Three hours describing flower arrangements and designer dresses and which board member donated how much to which charity, the kind of story I used to finish in under an hour, but I kept getting distracted by the carved rose and the photos on my phone.
I forced myself to focus, wrote the article and sent it to Greg.
Safe story, no controversy, exactly what he wanted.
I hated every word.
By noon my inbox had three new assignments: soft features, boring, all designed to keep me away from anything that mattered.
Fine, I could play that game.
I opened a new document and started on a piece about local business owners, interviews and human interest, nothing that would get me fired, but in another tab hidden behind the safe work I had my real research open.
I was cross-referencing dates when someone appeared beside my desk.
"You look busy."
I minimized the tab and looked up.
David stood there with two coffees, held one out to me.
"Thought you could use this."
I took it. "Thanks, you didn't have to."
"I was getting one anyway." He smiled. "How's the assignment going?"
"Fine, just local business stuff."
"Good, glad Greg's easing up. That Vale thing got messy."
I stiffened. "Yeah."
"For what it's worth, I don't think you leaked those documents."
"You don't?"
"No, you're too smart. If you had something that big you would've written the story yourself." He shrugged. "Leaking anonymously doesn't make sense for you."
He wasn't wrong, but the casual way he said it made me wonder how long he'd been thinking about it.
"I appreciate that."
"Of course." He glanced at my screen. "What are you working on besides the business piece?"
"Just background research."
"Need help?

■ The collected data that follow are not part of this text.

-- ==== Sys2Proof/Machine/Song.lean ====
section
/-! DEFINITION. Song memory: the six read-only spaces of spec/20_memory.md R100, their contents as the loader delivers
them, every read of them, and the load preconditions of spec/70_reset_and_hazards.md R630. -/

namespace Sys2Proof.Machine

/-- The two variants (00_scope.md R2). -/
inductive Variant where
  | aon4
  | aon8
deriving DecidableEq, Repr

/-- N_CH (00_scope.md R2, R9). -/
def Variant.nch : Variant → Nat
  | .aon4 => 4
  | .aon8 => 8

/-- The channels 0, 1, …, N_CH-1 in the order every loop visits them (40_sequencer.md R205). -/
def Variant.channels : Variant → List Channel
  | .aon4 => [0, 1, 2, 3]
  | .aon8 => [0, 1, 2, 3, 4, 5, 6, 7]

/-- The wavetable loop modes (10_state.md R62, 46_synth_engine.md R480). -/
inductive LoopMode where
  | normal
  | backward
  | pingpong
deriving DecidableEq, Repr

/-- The fields only a SAMPLE instrument has, in words (20_memory.md R108). -/
structure SampleBody where
  start : BitVec 16
  len : BitVec 16
  loopStart : BitVec 16
  loopLen : BitVec 16
deriving DecidableEq, Repr

/-- The fields only a SYNTH instrument has (20_memory.md R108). -/
structure SynthBody where
  waveLen : BitVec 16
  vibDelay : Byte
  vibSpeed : Byte
  vibDepth : Byte
  vibWave : BitVec 2
  wlSpeed : Byte
  wlStart : Byte
  wlLen : Byte
  wlCtrl : BitVec 2
deriving DecidableEq, Repr

/-- The variant tag `kind` and the fields it makes meaningful (20_memory.md R108, R109). -/
inductive InstrumentBody where
  | sample (b : SampleBody)
  | synth (b : SynthBody)
deriving DecidableEq, Repr

/-- A decoded instrument descriptor (20_memory.md R108). -/
structure Instrument where
  volume : BitVec 7
  finetune : BitVec 4
  adsrStart : Byte
  adsrAdd : Byte
  adsrEnd : Byte
  adsrSub : Byte
  wave : Byte
  body : InstrumentBody
deriving DecidableEq, Repr

/-- A waveform: WLEN[k] and the bytes of WAVE[k] (20_memory.md R114). -/
structure Waveform where
  len : Nat
  bytes : Memory
deriving DecidableEq, Repr

/-- Song memory and the song constants (20_memory.md R100, R105). -/
structure Song where
  variant : Variant
  /-- NUM_POSITIONS. -/
  numPositions : Nat
  /-- RESTART. -/
  restart : Byte
  /-- NUM_PATTERNS. -/
  numPatterns : Nat
  /-- PAT, as the container bytes of the PATT chunk: four a cell. -/
  pat : Memory
  /-- POS. -/
  pos : Memory
  /-- ARP. -/
  arp : Memory
  /-- INS, numbered from 1. -/
  instruments : List Instrument
  /-- WAVE[k], numbered from 0. -/
  waves : List Waveform
deriving DecidableEq, Repr

/-- The smallest song that meets R630, with nothing listed (log entry 4): AON4, one position, one pattern of empty
cells, no instrument, no waveform. -/
def Song.blank : Song where
  variant := .aon4
  numPositions := 1
  restart := 0
  numPatterns := 1
  pat := []
  pos := []
  arp := []
  instruments := []
  waves := []

/-- NUM_INSTR. -/
def Song.numInstr (g : Song) : Nat := g.instruments.length

/-- NUM_WAVES. -/
def Song.numWaves (g : Song) : Nat := g.waves.length

/-- The PAT byte address of Cell(pat, row, ch): four times the cell index (20_memory.md R102). -/
def Song.cellAddr (g : Song) (pat row ch : Nat) : Nat :=
  4 * ((pat * rowsPerPattern + row) * g.variant.nch + ch)

/-- The word whose four bytes stand at an address of a space, big-endian (20_memory.md R103). -/
def readWord (m : Memory) (a : Nat) : CellWord :=
  wordOfBytes (m.read a) (m.read (a + 1)) (m.read (a + 2)) (m.read (a + 3))

/-- Store a word's four bytes, big-endian (20_memory.md R103). -/
def writeWord (m : Memory) (a : Nat) (w : CellWord) : Memory :=
  (((m.write a (byteOfWord w 0)).write (a + 1) (byteOfWord w 1)).write (a + 2) (byteOfWord w 2)).write (a + 3)
    (byteOfWord w 3)

/-- Cell(pat, row, ch); none outside PAT (20_memory.md R102, R116). -/
def Song.cellAt (g : Song) (pat row ch : Nat) : Option CellWord :=
  if pat < g.numPatterns ∧ row < rowsPerPattern ∧ ch < g.variant.nch then some (readWord g.pat (g.cellAddr pat row ch))
  else none

/-- PosList(p); none outside POS (20_memory.md R104). -/
def Song.posAt (g : Song) (p : Nat) : Option Byte :=
  if p < g.numPositions then some (g.pos.read p) else none

/-- Instr(i), i in [1, NUM_INSTR]; none otherwise (20_memory.md R108, R116). -/
def Song.instrumentAt (g : Song) (i : Nat) : Option Instrument :=
  if i = 0 then none else g.instruments[i - 1]?

/-- The byte at offset a of WAVE[k]; none if k >= NUM_WAVES or a >= WLEN[k] (20_memory.md R114, R116). -/
def Song.waveAt (g : Song) (k a : Nat) : Option Byte :=
  match g.waves[k]? with
  | none => none
  | some w => if a < w.len then some (w.bytes.read a) else none

/-- The 8 nibbles of ArpEntry(j), high nibble of each byte first (20_memory.md R112). -/
def Song.arpNibbles (g : Song) (j : Nat) : List Nibble :=
  let b := fun k => g.arp.read (4 * j + k)
  [argX (b 0), argY (b 0), argX (b 1), argY (b 1), argX (b 2), argY (b 2), argX (b 3), argY (b 3)]

/-- The loader's store of one cell. -/
def Song.setCell (g : Song) (pat row ch : Nat) (w : CellWord) : Song :=
  { g with pat := writeWord g.pat (g.cellAddr pat row ch) w }

/-- "loader clamps to 0 otherwise" (20_memory.md R105, 70_reset_and_hazards.md R630 condition 2). -/
def Song.clampRestart (g : Song) : Song :=
  if g.restart.toNat < g.numPositions then g else { g with restart := 0 }

/-- R630 condition 6 for one instrument; the widths of R108 are those of its fields. R108's range 0..64 of the volume is no
condition of R630: a volume above it loads, and is clamped where it is written to V.volume (log entry 20). -/
def Instrument.wf (i : Instrument) (numWaves : Nat) : Bool :=
  decide (i.wave.toNat < numWaves)

/-- R630 condition 7 for one waveform. -/
def Waveform.wf (w : Waveform) : Bool :=
  w.bytes.wf && w.bytes.below w.len

/-- The load preconditions (70_reset_and_hazards.md R630) and the sizes of 00_scope.md R10, with every space in its
canonical form and inside its size. Condition 1 is the type of `variant`; the variant tag of condition 6 is the type of
`body`. NUM_WAVES is bounded as 92_eei_decisions.md D53 says (log entry 19). The sizes of R10 are no conditions of R630 (log
entry 20). -/
def Song.wf (g : Song) : Bool :=
  decide (1 ≤ g.numPositions) && decide (g.numPositions ≤ 256) && decide (g.restart.toNat < g.numPositions)
  && decide (1 ≤ g.numPatterns) && decide (g.numPatterns ≤ 256)
  && (List.range g.numPositions).all (fun p => decide ((g.pos.read p).toNat < g.numPatterns))
  && g.pos.wf && g.pos.below g.numPositions
  && g.pat.wf && g.pat.below (4 * (g.numPatterns * rowsPerPattern * g.variant.nch))
  && g.arp.wf && g.arp.below 64
  && decide (g.numInstr ≤ 63) && g.instruments.all (fun i => i.wf g.numWaves)
  && decide (g.numWaves ≤ 256) && g.waves.all (fun w => w.wf)

end Sys2Proof.Machine
end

I'm good with data, organizing information." He gestured to my desk, papers and sticky notes everywhere. "Looks like you could use it."
I looked at the mess. He had a point. I'd been pulling from so many sources I'd lost track of what connected.
But letting someone into my research felt wrong.
"I've got it under control."
"You sure? I could set up a shared folder, cross-reference dates, flag inconsistencies, make it easier to see patterns."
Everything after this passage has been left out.